Exercise brief
From the entries below, work out the number of lines that hold the word "length", and give that number alone.

── Data provided ──

-- ==== Sys2Proof/Machine/SwPath.lean ====
section
/-!
DEFINITION. The switch, third part: the path of a frame from its ingress port to the egress queues (R211-R221, R228-R243).
-/
namespace Sys2Proof.Machine

/-- The tag of a frame: its PCP and VID; none for an untagged one. -/
def tagOf (bytes : List Byte) : Option (Nat × Nat) :=
  if beNat ((bytes.drop 12).take 2) = 0x8100 then
    let t := beNat ((bytes.drop 14).take 2)
    some (t / 2 ^ 13, t % 4096)
  else none

/-- A frame with a tag of a VID: its own, of which PCP and DEI stay, or a new one of a PCP. -/
def withTag (bytes : List Byte) (pcp vid : Nat) : List Byte :=
  if (tagOf bytes).isSome then bytes.take 14 ++ beBytes 2 (beNat ((bytes.drop 14).take 2) / 4096 * 4096 + vid) ++ bytes.drop 16
  else bytes.take 12 ++ beBytes 2 0x8100 ++ beBytes 2 (pcp * 2 ^ 13 + vid) ++ bytes.drop 12

/-- A frame without its tag. -/
def noTag (bytes : List Byte) : List Byte := if (tagOf bytes).isSome then bytes.take 12 ++ bytes.drop 16 else bytes

/-- The class a port gives a PCP (R217, R250). -/
def pcpClass (p pcp : Nat) (s : State) : Nat := fget (F.SW_PCP_MAP_p p) s / 8 ^ pcp % 8

/-- The PCP of a frame at a port. -/
def framePcp (p : Nat) (bytes : List Byte) (s : State) : Nat :=
  match tagOf bytes with
  | some (pcp, _) => pcp
  | none => fget (F.SW_PORT_CFG_p_DEF_PCP p) s

/-- The VLAN of a frame on ingress; none where R218 discards it. -/
def frameVid (p : Nat) (bytes : List Byte) (s : State) : Option Nat :=
  let pvid := fget (F.SW_PORT_CFG_p_PVID p) s
  let v := match tagOf bytes with
    | none => if ftst (F.SW_PORT_CFG_p_ACCEPT_UNTAGGED p) s then some pvid else none
    | some (_, vid) => if !ftst (F.SW_PORT_CFG_p_ACCEPT_TAGGED p) s then none else if vid = 0 then some pvid else some vid
  match v with
  | none => none
  | some vid =>
    if vid = 4095 then none
    else if ftst (F.SW_PORT_CFG_p_INGRESS_FILT p) s ∧ eb (tblGet tblVlan vid s) 0 22 0 / 2 ^ p % 2 = 0 then none
    else some vid

/-! ### The address table (R219-R221) -/

/-- The entries of an address's set. -/
def addrSet (fid mac : Nat) : List Nat := (List.range 4).map fun w => 4 * (Config.addrHash fid mac % 4096) + w

/-- The entry that holds an address. -/
def addrFind (fid mac : Nat) (s : State) : Option Nat :=
  (addrSet fid mac).find? fun i =>
    let e := tblGet tblAddr i s
    eb e 2 0 0 == 1 && eb e 0 31 0 + 2 ^ 32 * eb e 1 15 0 == mac && eb e 1 27 16 == fid

/-- A dynamic entry is refreshed. -/
def addrRefresh (i : Nat) (s : State) : State :=
  updSw (fun w => { w with refreshed := w.refreshed.filter (fun x => x.1 != i) ++ [(i, s.now)] }) s

/-- A dynamic entry of an address at a port. -/
def addrEntry (fid mac p : Nat) : BitVec 128 :=
  BitVec.ofNat 128 (mac % 2 ^ 48 + fid % 4096 * 2 ^ 48 + (1 + p * 8) * 2 ^ 64)

/-- Learns the source address of a good frame (R220). -/
def learnAddr (p vid : Nat) (bytes : List Byte) (s : State) : State :=
  let v := tblGet tblVlan vid s
  let fid := eb v 2 11 0
  let mac := beNat ((bytes.drop 6).take 6)
  if !ftst (F.SW_PORT_CFG_p_LEARN p) s || eb v 2 12 12 == 1 then s
  else match addrFind fid mac s with
    | some i =>
      let e := tblGet tblAddr i s
      if eb e 2 1 1 = 1 then s
      else if eb e 2 12 3 = p ∧ eb e 2 2 2 = 0 then addrRefresh i s
      else addrRefresh i (tblPut tblAddr i (addrEntry fid mac p) (bump (R.SW_MOVE_p p) s))
    | none =>
      match (addrSet fid mac).find? fun i => eb (tblGet tblAddr i s) 2 0 0 == 0 with
      | some i => addrRefresh i (tblPut tblAddr i (addrEntry fid mac p) s)
      | none => raise F.SW_EVENT swLearnFail (bump R.SW_LEARN_FAIL_CNT s)

/-- Whether a bit of a port mask is set. -/
def inMask (m p : Nat) : Bool := m / 2 ^ p % 2 == 1

/-- The egress ports of a frame (R219): the entry's port, the members of its group, or a flood; without the ingress port, within the VLAN, over the enabled
ports that have an egress (R209: C is ingress only, and T takes gPTP frames alone). -/
def lookupPorts (p vid : Nat) (bytes : List Byte) (s : State) : List Nat :=
  let v := tblGet tblVlan vid s
  let members := eb v 0 22 0
  let set := match addrFind (eb v 2 11 0) (beNat (bytes.take 6)) s with
    | some i =>
      let e := tblGet tblAddr i s
      if eb e 2 2 2 = 1 then eb (tblGet tblMgroup (eb e 2 12 3) s) 0 22 0 else 2 ^ eb e 2 12 3
    | none => members
  mask 21 fun q => q != p && inMask set q && inMask members q && ftst (F.SW_PORT_CFG_p_EN q) s

/-! ### Stream filters, gates and meters (R228-R230) -/

/-- Whether a filter matches a frame (R228). -/
def filterHits (i p vid pcp : Nat) (bytes : List Byte) (s : State) : Bool :=
  let e := tblGet tblSfilt i s
  let mac := beNat (((if eb e 1 28 28 = 1 then bytes.drop 6 else bytes)).take 6)
  eb e 1 31 31 == 1 && (eb e 3 21 21 == 1 || eb e 3 20 16 == p) && eb e 0 31 0 + 2 ^ 32 * eb e 1 15 0 == mac
    && eb e 1 27 16 == vid && (eb e 1 29 29 == 0 || eb e 2 2 0 == pcp)

/-- The stream handle of a frame: the lowest filter that matches. -/
def streamOf (p vid pcp : Nat) (bytes : List Byte) (s : State) : Option Nat := (tblListed tblSfilt s).find? fun i => filterHits i p vid pcp bytes s

/-- The service data of a frame: what follows the addresses and the tag (PRESUMED of IEEE 802.1Q, assumption 15). -/
def sduLen (bytes : List Byte) : Nat := (noTag bytes).length - 12

/-- A meter's colour of a frame: 0 green, 1 yellow, 2 red (R230); 10^-6 bit are the unit of the buckets, which start full (PRESUMED, assumption 15). -/
def meterFrame (m : Nat) (len : Nat) (s : State) : Nat × State :=
  let e := tblGet tblFmeter m s
  let cbs := eb e 2 31 0 * 8000000
  let ebs := eb e 3 23 0 * 8000000
  let k := match s.sw.meters.find? fun x => x.1 == m with
    | some x => x.2
    | none => ⟨cbs, ebs, s.now, true⟩
  let dt := s.now - k.at_
  let c := k.c + eb e 0 31 0 * dt
  let surplus := if eb e 3 24 24 = 1 then c - cbs else 0
  let c := min cbs c
  let x := min ebs (k.e + eb e 1 31 0 * dt + surplus)
  let need := len * 8000000
  let put (c x : Nat) (s : State) : State := updSw (fun w => { w with meters := w.meters.filter (fun y => y.1 != m) ++ [(m, ⟨c, x, s.now, true⟩)] }) s
  if need ≤ c then (0, put (c - need) x s)
  else if need ≤ x then (1, put c (x - need) s)
  else (2, put c x s)

/-- Counts a discard by a stream's checks. -/
def dropStream (p c : Nat) (s : State) : State := bump (R.SW_DROP_STREAM_p_c p c) s

/-- The checks of a matched frame's filter, in their order (R228); the class it goes on with, or none when it is discarded. -/
def streamChecks (h p cls : Nat) (bytes : List Byte) (s : State) : Option Nat × State :=
  let e := tblGet tblSfilt h s
  let maxSdu := eb e 3 13 0
  if eb e 2 23 23 = 1 then (none, dropStream p cls s)
  else if maxSdu ≠ 0 ∧ maxSdu < sduLen bytes then
    let s := whenB (eb e 2 22 22 == 1) (fun s => raise F.SW_EVENT swStreamBlocked (tblPut tblSfilt h (ebSet e 2 23 23 1) s)) s
    (none, dropStream p cls s)
  else
    let (pass, ipv) := if eb e 2 11 11 = 1 then sgateNow (eb e 2 10 3) s else (true, none)
    if !pass then (none, dropStream p cls s)
    else
      let cls := ipv.getD cls
      if eb e 2 21 21 = 1 then
        let m := eb e 2 20 12
        let (colour, s) := meterFrame m (bytes.length + 4) s
        if colour = 2 ∨ (colour = 1 ∧ eb (tblGet tblFmeter m s) 3 25 25 = 1) then (none, dropStream p cls s) else (some cls, s)
      else (some cls, s)

/-! ### Frame replication and elimination (R231, R232) -/

/-- The sequence number of a frame's R-TAG. The tag's six bytes after the VLAN tag, the number in the last two, are PRESUMED of IEEE 802.1CB. -/
def rtagOf (bytes : List Byte) : Option Nat :=
  if beNat ((bytes.drop 16).take 2) = 0xF1C1 then some (beNat ((bytes.drop 20).take 2)) else none

/-- A frame with an R-TAG of a sequence number after its VLAN tag. -/
def withRtag (bytes : List Byte) (n : Nat) : List Byte := bytes.take 16 ++ beBytes 2 0xF1C1 ++ beBytes 2 0 ++ beBytes 2 n ++ bytes.drop 16

/-- The recovery function that a stream handle is bound to. -/
def recoveryOf (h : Nat) (s : State) : Option Nat :=
  (tblListed tblFrerRec s).find? fun f => let e := tblGet tblFrerRec f s; eb e 0 31 31 == 1 && eb e 0 9 0 == h

/-- The generation function that a stream handle is bound to. -/
def generationOf (h : Nat) (s : State) : Option Nat :=
  (tblListed tblFrerGen s).find? fun f => let e := tblGet tblFrerGen f s; eb e 0 31 31 == 1 && eb e 0 9 0 == h

/-- What a recovery function keeps. -/
def frerGet (f : Nat) (s : State) : FrerRec :=
  match s.sw.frer.find? fun x => x.1 == f with
  | some x => x.2
  | none => ⟨true, 0, 0, none, none, none⟩

/-- Keeps a recovery function's state. -/
def frerPut (f : Nat) (r : FrerRec) (s : State) : State := updSw (fun w => { w with frer := w.frer.filter (fun x => x.1 != f) ++ [(f, r)] }) s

───

Solution to this task
2